Štefánek was born in Veľké Leváre what was then the Kingdom of Hungary and is now in western Slovakia. Educated in Vienna, he began a career in political journalism with the publication Hlas (The Voice), edited by Vavro Šrobár. He later edited Slovenský týždenník and Slovenský denník with Milan Hodža.[2] Initially a member of the Slovak National Party, he dedicated himself to agrarian issues and worked with Šrobár and Pavol Blaho to promote Czech and Slovak unity and raise the cultural and political awareness of Slovak peasants in their towns and villages.[3]
He lived in Prague for most of the First World War and was involved with the Maffie, an underground operation of the Czechoslovak National Council in the Czech and Slovak lands. After the war he joined the Revolutionary National Assembly and worked to organise Slovak schools following the establishment of Czechoslovakia. He represented the Republican Party of Farmers and Peasants in the Czechoslovak National Assembly as a deputy between 1925 and 1935 and subsequently as a senator from 1935 to 1939. He became a member of the Republican Executive Committee in 1925 and served in 1929 as the Czechoslovak minister of education and culture and also as minister for the unification of laws.

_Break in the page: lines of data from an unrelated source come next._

-- ==== Sys2Proof/Word.lean ====
section
/-! DEFINITION. The byte, and tables of fixed length read and written by a bounded key. -/

namespace Sys2Proof

/-- A byte of a frame or of a management message. -/
abbrev Byte := BitVec 8

/-- Entry `i` of a table of `k` records. -/
def tget {α : Type} {k : Nat} (t : Vector α k) (i : Fin k) : α := t[i.val]'i.isLt

/-- The table with entry `i` replaced by `x`. -/
def tset {α : Type} {k : Nat} (t : Vector α k) (i : Fin k) (x : α) : Vector α k :=
  t.set i.val x i.isLt

@[simp] theorem tget_tset_self {α : Type} {k : Nat} (t : Vector α k) (i : Fin k) (x : α) :
    tget (tset t i x) i = x := by
  simp [tget, tset]

theorem tget_tset {α : Type} {k : Nat} (t : Vector α k) (i j : Fin k) (x : α) :
    tget (tset t i x) j = if i = j then x else tget t j := by
  simp [tget, tset, Vector.getElem_set, Fin.ext_iff]

theorem tget_tset_ne {α : Type} {k : Nat} (t : Vector α k) {i j : Fin k} (x : α) (h : i ≠ j) :
    tget (tset t i x) j = tget t j := by
  simp [tget_tset, h]

@[simp] theorem tget_replicate {α : Type} {k : Nat} (x : α) (i : Fin k) :
    tget (Vector.replicate k x) i = x := by
  simp [tget]

@[simp] theorem tget_map {α β : Type} {k : Nat} (f : α → β) (t : Vector α k) (i : Fin k) :
    tget (t.map f) i = f (tget t i) := by
  simp [tget]

@[simp] theorem tget_ofFn {α : Type} {k : Nat} (f : Fin k → α) (i : Fin k) :
    tget (Vector.ofFn f) i = f i := by
  simp [tget]

/-- Two tables are equal when they agree at every key. -/
theorem table_ext {α : Type} {k : Nat} {t u : Vector α k} (h : ∀ i, tget t i = tget u i) : t = u := by
  apply Vector.ext
  intro i hi
  exact h ⟨i, hi⟩

end Sys2Proof
end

In 1937 Štefánek became professor of applied sociology at the Philosophical Faculty of Comenius University in Bratislava. In his academic career Štefánek was a follower of Tomáš Garrigue Masaryk, the sociologist and philosopher who went on to be the founder and first President of Czechoslovakia. Štefánek promoted Czechoslovakism and specialised in identifying the differences between the Czech and Slovak peoples.[4] He participated in the anti-fascist resistance during the Second World War, in which Šrobár was also involved, before becoming rector of the university in 1945. He was forced for political reasons to retire in 1949, a year after the Communist Party seized power. He died in relative obscurity in 1964 in Žiar nad Hronom, "unjustly forgotten" as Eduard Nižňanský puts it.[5] He was posthumously awarded the Order of Tomáš Garrigue Masaryk in 1992 by post-Communist Czechoslovakia.[6]